Interest on the Global Note will accrue from and including June 20,
2005 or from and including the last day in respect of which interest has been
paid, as the case may be, to, but excluding, the Interest Payment Date, or the
Maturity Date, as the case may be. Interest will be computed on the basis of a
360-day year consisting of twelve 30-day months.
If any Interest Payment Date or the Maturity Date, as the case may
be, falls on a day that is not a Business Day, the related payment of interest
or principal will be made on the next day that is a Business Day (with the same
force and effect as if made on the date such payment was due) and no interest
will accrue on the amount payable for the period from and after such Interest
Payment Date or Maturity Date, as the case may be.
Payment of the principal of, premium, if any, and interest on this
Global Note will be made at the office or agency of the Company maintained for
that purpose in New York, New York or in such other office or agency as may be
established by the Company pursuant to the Indenture, in such coin or currency
of the United States of America as at the time of payment is legal tender for
payment of public and private debts.
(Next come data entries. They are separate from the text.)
theorem exec_jtagAccess_of_reset {s : State} {addr width value : Nat} (hon : domainOn s .cox = true) (hopen : s.pins.jtagLevel ≠ 0)
    (hidle : s.pj.dumping = none) : exec (.jtagAccess 6 addr width value) s = .next (deviceReset s 6) := by
  show execJtagAccess 6 addr width value s = _
  simp only [execJtagAccess, hon, hopen, execDeviceReset_of_idle (by decide : 2 ≤ 6) (Nat.le_refl 6) hidle, Bool.not_true, Bool.false_eq_true, if_false,
    if_true, OfNat.ofNat_ne_zero, OfNat.ofNat_ne_one, Nat.reduceEqDiff]

end Sys2Proof.Machine

section Settled
open Sys2Proof Sys2Proof.Machine

/-- Settles O58, a rule per command: the front end by its buckets, the ports over the field rules, and the strobe by what its filter leaves of every
counter. -/
theorem logbookAndPinsComplete : Obligations.LogbookAndPinsComplete := by
  unfold Obligations.LogbookAndPinsComplete
  intro s u core
  refine ⟨?submit, ?port, ?read, ?program, ?clear, ?token, ?strobe, ?snapshot, rfl, ?smbRead, ?smbWrite, ?alert, rfl, ?jtag⟩
  case submit =>
    intro source code p0 p1 p2 p3 _
    refine ⟨fun hbad => logSubmit_of_no_bucket ((codeBucket_eq code).trans (if_pos hbad)), fun hlow hhigh hcode hroom hexempt => ?_⟩
    have hbucket : codeBucket code = some ((code / 4096 - 1) * 128 + code % 128) := (codeBucket_eq code).trans (if_neg (by omega))
    rw [logSubmit_of_exempt hbucket hroom hexempt]
  case port =>
    intro code p hon hu hp
    exact exec_logSubmit_of_coreOn hon hu hp
  case read =>
    intro recs v hon hu hrecs hv
    exact exec_logRdGo_of_coreOn hon hu hrecs hv
  case program => exact fun at_ r rest h => exec_logRecordProgram_of_buffer h
  case clear =>
    intro upto low p v w hgrant hlow hp haccepted hv hw
    exact exec_logClearUptoWrite_of_granted hgrant hlow hp haccepted hv hw
  case token => exact fun code b burst hb hburst hspent => exec_logTokenRefill_of_spent hb hburst hspent
  case strobe => exact fun hon hu => exec_snapStrobe_of_coreOn hon hu
  case snapshot => exact fun w hwriting hu => exec_pentSnapshotEnd_of_writing hwriting hu
  case smbRead =>
    rintro command data rfl
    exact ⟨smbRead_of_register, smbRead_of_register, smbRead_of_register⟩
  case smbWrite => exact fun command data => ⟨exec_smbusWriteNack_of_unknown, fun q d => exec_smbusWriteNack_of_register⟩
  case alert =>
    rintro halert rfl
    exact exec_smbusAlertResponse_of_alert halert
  case jtag =>
    intro addr width value hon
    exact ⟨exec_jtagAccess_of_idcode hon, exec_jtagAccess_of_bypass hon, exec_jtagAccess_of_reset hon⟩

end Settled
end

section
/-! PROOFS. What the family "Cox" states: the requests of the mailbox, each under the turn that its channel has, and what Cox does at a start. -/

namespace Sys2Proof.Machine

/-! ### A GO of the crew (R557) -/

theorem exec_coxMailboxGo_of_idle {s u : State} {core c : Nat} (hturn : StoreTurn s core (F.COX_MBc_CTRL_GO c).addr u) (hc : c < 4)
    (hidle : flag u (F.COX_MBc_STATUS_BUSY c) = false) : exec (.coxMailboxGo core c) s =
      .next (if u.cox.verified then mbUnknown 4 (setF u (F.COX_MBc_STATUS_BUSY c) 1) else setF u (F.COX_MBc_STATUS_BUSY c) 1) := by
  show execCoxMailboxGo core c s = _
  rw [execCoxMailboxGo, coreStore_run hturn, if_neg (by simp [hidle]; omega)]
  rfl

section Requests

variable {s u : State} {c : Nat} {p : Bytes}

/-! ### The configuration store and the flash channels (R567, R369) -/

theorem exec_cfgRead_of_found {r : CfgRec} {f : Nat} (hturn : MailTurn s 1 4 4 c p) (hkey : coxKey (fld p 0 4) = false)
    (hfound : cfgLookup s (fld p 0 4) = some (r, f)) (hlive : r.del = false) :
    exec .cfgRead s = .next (mbReply s c 0 (le 2 f ++ zeros 2 ++ le 4 r.data.length ++ r.data)) := by
  show execCfgRead s = _
  rw [execCfgRead, onMailbox_run hturn]
  simp only [hkey, hfound, hlive, Bool.false_eq_true, if_false]

theorem exec_cfgWrite_of_room (hturn : MailTurn s 2 8 1000 c p) (hflags : fld p 4 4 ≤ 1) (hkey : coxKey (fld p 0 4) = false)
    (hroom : cfgAppend s (fld p 0 4) (bitAt (fld p 4 4) 0) (p.drop 8) = some u) : exec .cfgWrite s = .next (mbReply u c 0 []) := by
  show execCfgWrite s = _
  rw [execCfgWrite, onMailbox_run hturn]
  simp only [hkey, hroom, gt_iff_lt, Nat.not_lt.2 hflags, Bool.false_eq_true, if_false]

theorem exec_fcLoad_of_channels (hturn : MailTurn s 0x10 4 4 c p) (hflash : domainOn s .flash = true) (hsome : bitList (fld p 0 4) 32 ≠ []) :
    exec .fcLoad s =
      .next (fcLoadAll (bitList (fld p 0 4) 32) { s with cox := { s.cox with loading := some (c, bitList (fld p 0 4) 32) } }) := by
  show execFcLoad s = _
  rw [execFcLoad, onMailbox_run hturn]
  simp only [hflash, List.isEmpty_eq_false_iff.2 hsome, Bool.not_true, Bool.false_eq_true, if_false]

/-! ### Peer keys (R200, R248, R489) -/

theorem exec_peerEph_of_turn (hturn : MailTurn s 0x20 0 0 c p) :
    exec .peerEph s = .next (mbReply (coxEph s).2.2 c 0 (le 4 (coxEph s).1 ++ (coxEph s).2.1)) := by
  show execPeerEph s = _
  rw [execPeerEph, onMailbox_run hturn]

theorem exec_peerSign_of_hello (hturn : MailTurn s 0x21 0 1008 c p) (hkept : s.cox.dropped = false) (hhull : fld p 10 8 = Config.hull)
    (hfits : p.take 10 = helloLabel true ∧ p.length = 170 ∨ p.take 10 = helloLabel false ∧ p.length = 299) :
    exec .peerSign s = .next (mbReply s c 0 (fit (Config.ecdsaSign Config.identityKey p) 96)) := by
  have hfits' : (p.take 10 == helloLabel true && p.length == 170 || p.take 10 == helloLabel false && p.length == 299) = true := by
    simpa only [Bool.or_eq_true, Bool.and_eq_true, beq_iff_eq] using hfits
  show execPeerSign s = _
  rw [execPeerSign, onMailbox_run hturn]
  simp only [hkept, hfits', hhull, beq_self_eq_true, Bool.and_self, Bool.false_eq_true, if_false, if_true]

theorem exec_peerKey_of_context {e : Nat × Bytes} {key : Bytes} {v : State} (hturn : MailTurn s 0x22 185 185 c p) (hreserved : fld p 7 1 = 0)
    (hrole : fld p 6 1 ≤ 1) (hslot : slotOpen (fld p 4 2) = true) (hctx : (s.cox.ephs.find? fun e => e.1 == fld p 0 4) = some e)
    (hkey : key = peerKeyOf e.2 (slice p 8 97) (slice p 105 32) (slice p 137 32) (fld p 169 8) (fld p 177 8))
    (hv : v = setSlot { s with cox := { s.cox with ephs := s.cox.ephs.filter fun x => x.1 != fld p 0 4 } } ⟨fld p 4 2, 1, false, 0, 0, pairKeyOf key⟩) :
    exec .peerKey s =
      .next (mbReply (match v.pj.chans.find? fun x => x.slot == fld p 4 2 with | some x => pairRekey v x.partner | none => v) c 0 key) := by
  subst hkey hv
  have hgood : ¬ (fld p 6 1 > 1 ∨ slotOpen (fld p 4 2) = false) := by simp [hslot]; omega
  show execPeerKey s = _
  rw [execPeerKey, onMailbox_run hturn]
  simp only [hreserved, hgood, hctx, ne_eq, not_true_eq_false, if_false] <;> rfl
Notwithstanding any provision of the
Indenture or this Global Note to the contrary, at the option of the Company,
payment of interest on this Global Note may be made by check pursuant to the
terms of this Global Note mailed to the address of the Person entitled thereto
as such address shall appear in the Note Register, except that (i) a holder of
$20,000,000 or more in aggregate principal amount of Notes will be entitled to
receive such payments by wire transfer within the United States of immediately
available funds if appropriate wire transfer instructions shall have been
received in writing by the Paying Agent not later than ten days prior to the
applicable Interest Payment Date and (ii) payments in respect of the Global Note
shall be made by wire transfer of immediately available funds to the accounts
specified by the holders of the Global Notes.
Reference is hereby made to the further provisions of this Global
Note set forth on the reverse hereof, which further provisions shall for all
purposes have the same effect as if set forth at this place.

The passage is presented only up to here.